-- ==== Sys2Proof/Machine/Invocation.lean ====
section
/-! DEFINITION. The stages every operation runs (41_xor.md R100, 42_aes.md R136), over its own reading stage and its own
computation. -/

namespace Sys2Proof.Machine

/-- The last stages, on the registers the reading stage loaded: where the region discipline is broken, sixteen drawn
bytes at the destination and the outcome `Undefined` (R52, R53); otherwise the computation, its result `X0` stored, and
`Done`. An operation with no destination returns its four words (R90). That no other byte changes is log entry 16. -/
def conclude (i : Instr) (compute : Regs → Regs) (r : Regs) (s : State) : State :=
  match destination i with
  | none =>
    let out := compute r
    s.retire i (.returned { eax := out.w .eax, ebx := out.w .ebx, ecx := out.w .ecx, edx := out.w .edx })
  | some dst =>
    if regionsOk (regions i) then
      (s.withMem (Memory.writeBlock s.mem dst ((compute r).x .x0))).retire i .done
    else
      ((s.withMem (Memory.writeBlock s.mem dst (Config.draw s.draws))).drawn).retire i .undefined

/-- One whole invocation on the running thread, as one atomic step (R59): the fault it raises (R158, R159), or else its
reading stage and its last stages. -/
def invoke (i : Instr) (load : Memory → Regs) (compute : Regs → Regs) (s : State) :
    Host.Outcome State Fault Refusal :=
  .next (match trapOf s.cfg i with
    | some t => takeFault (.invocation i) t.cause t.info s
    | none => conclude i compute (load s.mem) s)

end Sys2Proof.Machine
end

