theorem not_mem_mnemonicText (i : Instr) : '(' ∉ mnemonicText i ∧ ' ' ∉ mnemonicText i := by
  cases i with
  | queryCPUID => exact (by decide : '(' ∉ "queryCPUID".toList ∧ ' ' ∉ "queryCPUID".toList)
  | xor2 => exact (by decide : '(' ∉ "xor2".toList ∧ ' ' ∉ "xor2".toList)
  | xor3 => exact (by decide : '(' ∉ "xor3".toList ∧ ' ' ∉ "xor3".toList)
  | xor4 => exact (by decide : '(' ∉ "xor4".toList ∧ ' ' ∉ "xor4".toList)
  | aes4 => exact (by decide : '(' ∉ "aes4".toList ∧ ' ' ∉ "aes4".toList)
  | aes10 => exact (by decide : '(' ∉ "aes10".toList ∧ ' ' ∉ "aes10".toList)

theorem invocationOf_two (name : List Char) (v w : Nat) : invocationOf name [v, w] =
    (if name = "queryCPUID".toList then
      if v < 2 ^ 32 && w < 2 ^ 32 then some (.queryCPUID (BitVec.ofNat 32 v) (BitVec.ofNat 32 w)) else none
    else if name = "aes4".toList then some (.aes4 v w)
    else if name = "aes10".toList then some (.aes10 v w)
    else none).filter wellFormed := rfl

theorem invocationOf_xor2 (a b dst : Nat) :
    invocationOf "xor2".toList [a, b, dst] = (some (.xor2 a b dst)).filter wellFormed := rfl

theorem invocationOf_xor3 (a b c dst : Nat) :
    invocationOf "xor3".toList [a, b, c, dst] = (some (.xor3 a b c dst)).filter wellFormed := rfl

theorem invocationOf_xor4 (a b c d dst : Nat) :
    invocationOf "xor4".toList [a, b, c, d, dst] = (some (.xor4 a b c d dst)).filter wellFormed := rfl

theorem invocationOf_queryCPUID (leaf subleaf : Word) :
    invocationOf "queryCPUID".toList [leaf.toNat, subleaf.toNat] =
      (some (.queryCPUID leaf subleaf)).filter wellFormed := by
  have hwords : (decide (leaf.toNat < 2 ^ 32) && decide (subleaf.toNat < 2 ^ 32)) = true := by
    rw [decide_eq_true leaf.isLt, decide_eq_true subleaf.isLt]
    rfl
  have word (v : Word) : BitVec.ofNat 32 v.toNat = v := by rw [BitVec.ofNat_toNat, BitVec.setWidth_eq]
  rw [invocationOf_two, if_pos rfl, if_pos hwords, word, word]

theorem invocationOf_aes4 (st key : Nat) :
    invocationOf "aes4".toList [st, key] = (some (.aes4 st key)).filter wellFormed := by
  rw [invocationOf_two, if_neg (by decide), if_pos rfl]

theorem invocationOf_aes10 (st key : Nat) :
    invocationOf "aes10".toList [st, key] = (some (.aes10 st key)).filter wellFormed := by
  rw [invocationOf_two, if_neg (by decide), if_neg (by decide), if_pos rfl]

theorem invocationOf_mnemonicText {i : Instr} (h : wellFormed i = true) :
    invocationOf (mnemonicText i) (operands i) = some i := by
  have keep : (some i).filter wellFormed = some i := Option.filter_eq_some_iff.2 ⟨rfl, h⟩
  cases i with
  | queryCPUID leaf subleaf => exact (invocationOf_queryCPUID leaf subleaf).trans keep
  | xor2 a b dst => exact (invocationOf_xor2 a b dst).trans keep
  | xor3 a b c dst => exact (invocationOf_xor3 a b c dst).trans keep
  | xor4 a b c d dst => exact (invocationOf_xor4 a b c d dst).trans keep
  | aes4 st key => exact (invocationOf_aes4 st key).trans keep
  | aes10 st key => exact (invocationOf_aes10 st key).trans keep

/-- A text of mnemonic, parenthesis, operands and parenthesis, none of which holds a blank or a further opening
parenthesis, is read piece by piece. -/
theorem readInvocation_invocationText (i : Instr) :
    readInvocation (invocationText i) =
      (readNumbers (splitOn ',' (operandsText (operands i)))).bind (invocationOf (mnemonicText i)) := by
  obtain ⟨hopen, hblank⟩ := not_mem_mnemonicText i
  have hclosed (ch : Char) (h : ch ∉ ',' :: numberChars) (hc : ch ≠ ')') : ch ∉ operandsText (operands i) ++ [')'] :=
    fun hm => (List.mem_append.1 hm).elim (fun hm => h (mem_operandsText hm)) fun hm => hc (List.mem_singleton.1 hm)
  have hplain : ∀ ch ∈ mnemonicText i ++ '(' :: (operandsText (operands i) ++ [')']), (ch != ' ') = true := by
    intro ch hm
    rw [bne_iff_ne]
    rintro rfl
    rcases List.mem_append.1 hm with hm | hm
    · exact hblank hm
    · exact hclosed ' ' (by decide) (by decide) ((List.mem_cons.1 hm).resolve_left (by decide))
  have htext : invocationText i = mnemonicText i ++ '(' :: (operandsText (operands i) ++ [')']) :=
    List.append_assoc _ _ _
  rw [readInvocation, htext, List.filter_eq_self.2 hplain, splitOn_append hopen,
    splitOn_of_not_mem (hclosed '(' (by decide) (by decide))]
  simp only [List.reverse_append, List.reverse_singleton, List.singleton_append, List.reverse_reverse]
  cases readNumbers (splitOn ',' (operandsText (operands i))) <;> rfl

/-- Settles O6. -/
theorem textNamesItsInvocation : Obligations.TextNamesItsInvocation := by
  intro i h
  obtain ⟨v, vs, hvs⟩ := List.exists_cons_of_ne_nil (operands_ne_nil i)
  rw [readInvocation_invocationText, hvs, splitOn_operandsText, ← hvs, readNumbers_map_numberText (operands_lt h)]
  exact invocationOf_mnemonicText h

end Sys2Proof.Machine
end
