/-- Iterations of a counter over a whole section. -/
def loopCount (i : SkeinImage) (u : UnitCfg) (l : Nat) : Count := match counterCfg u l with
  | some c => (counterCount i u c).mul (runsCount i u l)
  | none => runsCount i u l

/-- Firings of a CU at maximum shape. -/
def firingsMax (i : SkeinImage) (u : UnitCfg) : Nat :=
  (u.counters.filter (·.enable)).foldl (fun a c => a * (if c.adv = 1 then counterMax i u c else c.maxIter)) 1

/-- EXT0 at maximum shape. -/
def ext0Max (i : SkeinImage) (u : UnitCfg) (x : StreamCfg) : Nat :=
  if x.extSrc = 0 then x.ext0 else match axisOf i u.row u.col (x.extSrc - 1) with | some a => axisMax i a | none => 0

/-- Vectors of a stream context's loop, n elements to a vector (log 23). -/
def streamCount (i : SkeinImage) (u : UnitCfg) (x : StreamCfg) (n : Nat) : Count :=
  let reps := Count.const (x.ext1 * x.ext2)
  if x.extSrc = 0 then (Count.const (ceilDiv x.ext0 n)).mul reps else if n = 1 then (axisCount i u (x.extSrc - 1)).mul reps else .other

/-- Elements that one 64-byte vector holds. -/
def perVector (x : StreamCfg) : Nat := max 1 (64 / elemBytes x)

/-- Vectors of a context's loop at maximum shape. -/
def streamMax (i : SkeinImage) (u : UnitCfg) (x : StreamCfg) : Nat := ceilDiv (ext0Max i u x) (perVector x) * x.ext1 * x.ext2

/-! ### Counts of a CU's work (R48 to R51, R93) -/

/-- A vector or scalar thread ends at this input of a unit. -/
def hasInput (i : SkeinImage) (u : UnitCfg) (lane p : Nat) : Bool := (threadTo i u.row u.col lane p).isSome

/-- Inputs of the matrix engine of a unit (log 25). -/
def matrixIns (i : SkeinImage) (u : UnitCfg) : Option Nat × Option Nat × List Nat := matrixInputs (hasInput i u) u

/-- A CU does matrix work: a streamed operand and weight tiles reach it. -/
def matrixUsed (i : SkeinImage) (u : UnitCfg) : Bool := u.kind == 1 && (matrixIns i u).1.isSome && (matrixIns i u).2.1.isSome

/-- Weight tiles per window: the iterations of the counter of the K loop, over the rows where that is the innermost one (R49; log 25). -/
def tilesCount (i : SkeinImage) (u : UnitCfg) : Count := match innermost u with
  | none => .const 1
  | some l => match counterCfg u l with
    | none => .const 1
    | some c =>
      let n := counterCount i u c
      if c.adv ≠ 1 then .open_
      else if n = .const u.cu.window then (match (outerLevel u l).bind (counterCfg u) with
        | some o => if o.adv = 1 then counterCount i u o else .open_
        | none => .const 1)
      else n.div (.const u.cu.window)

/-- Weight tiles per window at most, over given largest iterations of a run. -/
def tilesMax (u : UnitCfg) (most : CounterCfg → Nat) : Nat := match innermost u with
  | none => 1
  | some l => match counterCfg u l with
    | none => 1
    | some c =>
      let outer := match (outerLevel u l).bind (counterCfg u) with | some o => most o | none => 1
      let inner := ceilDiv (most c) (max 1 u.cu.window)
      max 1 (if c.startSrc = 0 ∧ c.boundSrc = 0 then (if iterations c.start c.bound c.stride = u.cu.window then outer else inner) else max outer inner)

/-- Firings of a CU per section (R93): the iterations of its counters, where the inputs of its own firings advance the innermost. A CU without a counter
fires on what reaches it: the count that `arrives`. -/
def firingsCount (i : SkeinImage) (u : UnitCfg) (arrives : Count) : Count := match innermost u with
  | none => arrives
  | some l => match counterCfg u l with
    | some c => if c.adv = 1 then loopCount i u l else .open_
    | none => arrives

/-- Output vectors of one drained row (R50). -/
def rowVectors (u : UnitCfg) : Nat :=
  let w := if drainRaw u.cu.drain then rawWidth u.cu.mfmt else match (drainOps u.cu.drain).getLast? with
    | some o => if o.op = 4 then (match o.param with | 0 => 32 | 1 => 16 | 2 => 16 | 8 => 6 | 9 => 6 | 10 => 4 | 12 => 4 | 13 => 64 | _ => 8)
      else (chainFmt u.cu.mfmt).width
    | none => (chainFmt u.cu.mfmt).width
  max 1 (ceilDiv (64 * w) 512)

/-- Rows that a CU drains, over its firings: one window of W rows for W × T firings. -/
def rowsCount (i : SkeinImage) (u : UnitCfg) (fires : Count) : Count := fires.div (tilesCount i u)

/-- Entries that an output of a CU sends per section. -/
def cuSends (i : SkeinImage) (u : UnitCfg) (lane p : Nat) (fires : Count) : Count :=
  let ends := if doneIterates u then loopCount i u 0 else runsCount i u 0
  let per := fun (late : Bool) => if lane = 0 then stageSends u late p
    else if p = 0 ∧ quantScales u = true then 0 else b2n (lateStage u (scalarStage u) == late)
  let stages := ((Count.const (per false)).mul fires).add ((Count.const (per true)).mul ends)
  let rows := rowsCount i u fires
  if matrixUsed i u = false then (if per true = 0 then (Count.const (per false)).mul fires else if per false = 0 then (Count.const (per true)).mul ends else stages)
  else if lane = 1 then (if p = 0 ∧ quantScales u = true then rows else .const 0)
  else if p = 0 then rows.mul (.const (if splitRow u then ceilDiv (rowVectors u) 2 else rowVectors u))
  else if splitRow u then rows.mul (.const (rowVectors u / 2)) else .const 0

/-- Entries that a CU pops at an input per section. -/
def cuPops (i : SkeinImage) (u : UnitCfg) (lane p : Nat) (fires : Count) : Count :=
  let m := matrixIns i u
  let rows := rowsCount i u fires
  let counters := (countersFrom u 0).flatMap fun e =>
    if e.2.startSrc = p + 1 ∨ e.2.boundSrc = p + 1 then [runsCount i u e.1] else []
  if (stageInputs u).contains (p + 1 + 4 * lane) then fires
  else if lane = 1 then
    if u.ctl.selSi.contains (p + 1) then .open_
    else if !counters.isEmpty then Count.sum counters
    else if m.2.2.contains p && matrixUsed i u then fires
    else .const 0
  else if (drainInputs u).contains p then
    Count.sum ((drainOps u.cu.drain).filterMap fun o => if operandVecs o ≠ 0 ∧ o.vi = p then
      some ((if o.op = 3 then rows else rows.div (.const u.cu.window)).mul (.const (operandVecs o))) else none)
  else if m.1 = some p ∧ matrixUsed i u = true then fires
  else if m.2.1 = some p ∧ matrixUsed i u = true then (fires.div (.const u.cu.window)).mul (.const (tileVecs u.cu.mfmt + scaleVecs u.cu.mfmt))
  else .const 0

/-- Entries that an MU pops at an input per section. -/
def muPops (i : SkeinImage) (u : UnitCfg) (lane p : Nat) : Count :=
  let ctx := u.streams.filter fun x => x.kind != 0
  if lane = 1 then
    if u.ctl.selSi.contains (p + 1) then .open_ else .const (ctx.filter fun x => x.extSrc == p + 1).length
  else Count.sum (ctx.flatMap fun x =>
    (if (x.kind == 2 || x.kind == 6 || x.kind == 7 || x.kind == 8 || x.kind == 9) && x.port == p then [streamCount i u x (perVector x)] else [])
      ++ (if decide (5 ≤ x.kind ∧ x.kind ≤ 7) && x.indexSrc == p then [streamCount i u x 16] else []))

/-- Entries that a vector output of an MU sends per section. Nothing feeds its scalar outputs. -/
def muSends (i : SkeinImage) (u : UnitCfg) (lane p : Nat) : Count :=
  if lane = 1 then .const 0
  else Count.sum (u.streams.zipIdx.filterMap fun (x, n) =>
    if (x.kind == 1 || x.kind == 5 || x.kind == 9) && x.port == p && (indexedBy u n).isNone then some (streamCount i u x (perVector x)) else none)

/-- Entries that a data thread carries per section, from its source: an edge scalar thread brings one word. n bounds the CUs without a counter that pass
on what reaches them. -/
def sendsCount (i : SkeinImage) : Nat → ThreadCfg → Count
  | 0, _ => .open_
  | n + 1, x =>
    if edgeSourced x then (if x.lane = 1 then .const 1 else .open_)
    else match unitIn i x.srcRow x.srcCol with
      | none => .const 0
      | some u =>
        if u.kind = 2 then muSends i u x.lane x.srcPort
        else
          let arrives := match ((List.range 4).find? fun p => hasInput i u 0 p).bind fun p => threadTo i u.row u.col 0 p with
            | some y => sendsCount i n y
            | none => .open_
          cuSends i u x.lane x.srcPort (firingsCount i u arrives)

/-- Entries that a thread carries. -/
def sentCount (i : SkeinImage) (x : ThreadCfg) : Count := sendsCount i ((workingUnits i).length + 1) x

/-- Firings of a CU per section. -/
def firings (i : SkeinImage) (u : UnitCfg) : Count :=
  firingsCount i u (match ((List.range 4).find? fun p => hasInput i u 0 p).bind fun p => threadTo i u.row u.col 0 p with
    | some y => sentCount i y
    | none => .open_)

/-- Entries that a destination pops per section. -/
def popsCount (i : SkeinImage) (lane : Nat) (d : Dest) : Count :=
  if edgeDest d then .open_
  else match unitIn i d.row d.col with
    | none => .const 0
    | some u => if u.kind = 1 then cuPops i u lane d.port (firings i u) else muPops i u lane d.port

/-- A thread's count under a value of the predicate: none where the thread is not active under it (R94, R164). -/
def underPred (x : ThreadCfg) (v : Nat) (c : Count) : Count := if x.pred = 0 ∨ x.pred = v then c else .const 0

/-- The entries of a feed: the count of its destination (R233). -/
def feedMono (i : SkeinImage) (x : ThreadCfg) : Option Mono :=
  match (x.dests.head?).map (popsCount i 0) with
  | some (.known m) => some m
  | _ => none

Activity => When you reach the line holding "fires on what" in the records above, begin reproducing exactly, stop after the line holding "T firings. -/", and output nothing else.

Answer area =>
fires on what reaches it: the count that `arrives`. -/
def firingsCount (i : SkeinImage) (u : UnitCfg) (arrives : Count) : Count := match innermost u with
  | none => arrives
  | some l => match counterCfg u l with
    | some c => if c.adv = 1 then loopCount i u l else .open_
    | none => arrives

/-- Output vectors of one drained row (R50). -/
def rowVectors (u : UnitCfg) : Nat :=
  let w := if drainRaw u.cu.drain then rawWidth u.cu.mfmt else match (drainOps u.cu.drain).getLast? with
    | some o => if o.op = 4 then (match o.param with | 0 => 32 | 1 => 16 | 2 => 16 | 8 => 6 | 9 => 6 | 10 => 4 | 12 => 4 | 13 => 64 | _ => 8)
      else (chainFmt u.cu.mfmt).width
    | none => (chainFmt u.cu.mfmt).width
  max 1 (ceilDiv (64 * w) 512)

/-- Rows that a CU drains, over its firings: one window of W rows for W × T firings. -/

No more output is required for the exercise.